(Stored data)
-*-

-- ==== Sys2Proof/Laws/State.lean ====
section
/-! SUPPORT. What each plain update of State leaves: one lemma per field per update, and what a read gives after the update of its
table. -/

namespace Sys2Proof.Machine

/-! ### State.setByte -/

@[simp] theorem State.setByte_pending (s : State) (a : Nat) (b : Byte) : (s.setByte a b).pending = s.pending := rfl
@[simp] theorem State.setByte_stamp (s : State) (a : Nat) (b : Byte) : (s.setByte a b).stamp = s.stamp := rfl
@[simp] theorem State.setByte_freeCtr (s : State) (a : Nat) (b : Byte) : (s.setByte a b).freeCtr = s.freeCtr := rfl
@[simp] theorem State.setByte_sent (s : State) (a : Nat) (b : Byte) : (s.setByte a b).sent = s.sent := rfl
@[simp] theorem State.setByte_objs (s : State) (a : Nat) (b : Byte) : (s.setByte a b).objs = s.objs := rfl
@[simp] theorem State.setByte_hbm (s : State) (a : Nat) (b : Byte) : (s.setByte a b).hbm = s.hbm := rfl
@[simp] theorem State.setByte_sill (s : State) (a : Nat) (b : Byte) : (s.setByte a b).sill = s.sill := rfl
@[simp] theorem State.setByte_copies (s : State) (a : Nat) (b : Byte) : (s.setByte a b).copies = s.copies := rfl
@[simp] theorem State.setByte_copyQueue (s : State) (a : Nat) (b : Byte) : (s.setByte a b).copyQueue = s.copyQueue := rfl
@[simp] theorem State.setByte_loft (s : State) (a : Nat) (b : Byte) : (s.setByte a b).loft = s.loft := rfl
@[simp] theorem State.setByte_interleave (s : State) (a : Nat) (b : Byte) : (s.setByte a b).interleave = s.interleave := rfl
@[simp] theorem State.setByte_stale (s : State) (a : Nat) (b : Byte) : (s.setByte a b).stale = s.stale := rfl
@[simp] theorem State.setByte_objects (s : State) (a : Nat) (b : Byte) : (s.setByte a b).objects = s.objects := rfl
@[simp] theorem State.setByte_nextObj (s : State) (a : Nat) (b : Byte) : (s.setByte a b).nextObj = s.nextObj := rfl
@[simp] theorem State.setByte_engines (s : State) (a : Nat) (b : Byte) : (s.setByte a b).engines = s.engines := rfl
@[simp] theorem State.setByte_bays (s : State) (a : Nat) (b : Byte) : (s.setByte a b).bays = s.bays := rfl
@[simp] theorem State.setByte_dies (s : State) (a : Nat) (b : Byte) : (s.setByte a b).dies = s.dies := rfl
@[simp] theorem State.setByte_res (s : State) (a : Nat) (b : Byte) : (s.setByte a b).res = s.res := rfl
@[simp] theorem State.setByte_resOrder (s : State) (a : Nat) (b : Byte) : (s.setByte a b).resOrder = s.resOrder := rfl
@[simp] theorem State.setByte_ctxs (s : State) (a : Nat) (b : Byte) : (s.setByte a b).ctxs = s.ctxs := rfl
@[simp] theorem State.setByte_epochs (s : State) (a : Nat) (b : Byte) : (s.setByte a b).epochs = s.epochs := rfl
@[simp] theorem State.setByte_sched (s : State) (a : Nat) (b : Byte) : (s.setByte a b).sched = s.sched := rfl
@[simp] theorem State.setByte_links (s : State) (a : Nat) (b : Byte) : (s.setByte a b).links = s.links := rfl
@[simp] theorem State.setByte_ports (s : State) (a : Nat) (b : Byte) : (s.setByte a b).ports = s.ports := rfl
@[simp] theorem State.setByte_hostPorts (s : State) (a : Nat) (b : Byte) : (s.setByte a b).hostPorts = s.hostPorts := rfl
@[simp] theorem State.setByte_fab (s : State) (a : Nat) (b : Byte) : (s.setByte a b).fab = s.fab := rfl
@[simp] theorem State.setByte_sessions (s : State) (a : Nat) (b : Byte) : (s.setByte a b).sessions = s.sessions := rfl
@[simp] theorem State.setByte_clock (s : State) (a : Nat) (b : Byte) : (s.setByte a b).clock = s.clock := rfl
@[simp] theorem State.setByte_efyth (s : State) (a : Nat) (b : Byte) : (s.setByte a b).efyth = s.efyth := rfl
@[simp] theorem State.setByte_intr (s : State) (a : Nat) (b : Byte) : (s.setByte a b).intr = s.intr := rfl
@[simp] theorem State.setByte_cores (s : State) (a : Nat) (b : Byte) : (s.setByte a b).cores = s.cores := rfl
@[simp] theorem State.setByte_perf (s : State) (a : Nat) (b : Byte) : (s.setByte a b).perf = s.perf := rfl
@[simp] theorem State.setByte_power (s : State) (a : Nat) (b : Byte) : (s.setByte a b).power = s.power := rfl
@[simp] theorem State.setByte_fault (s : State) (a : Nat) (b : Byte) : (s.setByte a b).fault = s.fault := rfl
@[simp] theorem State.setByte_boot (s : State) (a : Nat) (b : Byte) : (s.setByte a b).boot = s.boot := rfl
@[simp] theorem State.setByte_pins (s : State) (a : Nat) (b : Byte) : (s.setByte a b).pins = s.pins := rfl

-*-

> **YOUR TASK**
Copy out each line of the data above, exactly, if it lies between the line holding "s.cores := rfl" and the line holding "s.power := rfl", inclusive; copy no other line.

> **ANSWER TO THIS EXERCISE**
@[simp] theorem State.setByte_cores (s : State) (a : Nat) (b : Byte) : (s.setByte a b).cores = s.cores := rfl
@[simp] theorem State.setByte_perf (s : State) (a : Nat) (b : Byte) : (s.setByte a b).perf = s.perf := rfl
@[simp] theorem State.setByte_power (s : State) (a : Nat) (b : Byte) : (s.setByte a b).power = s.power := rfl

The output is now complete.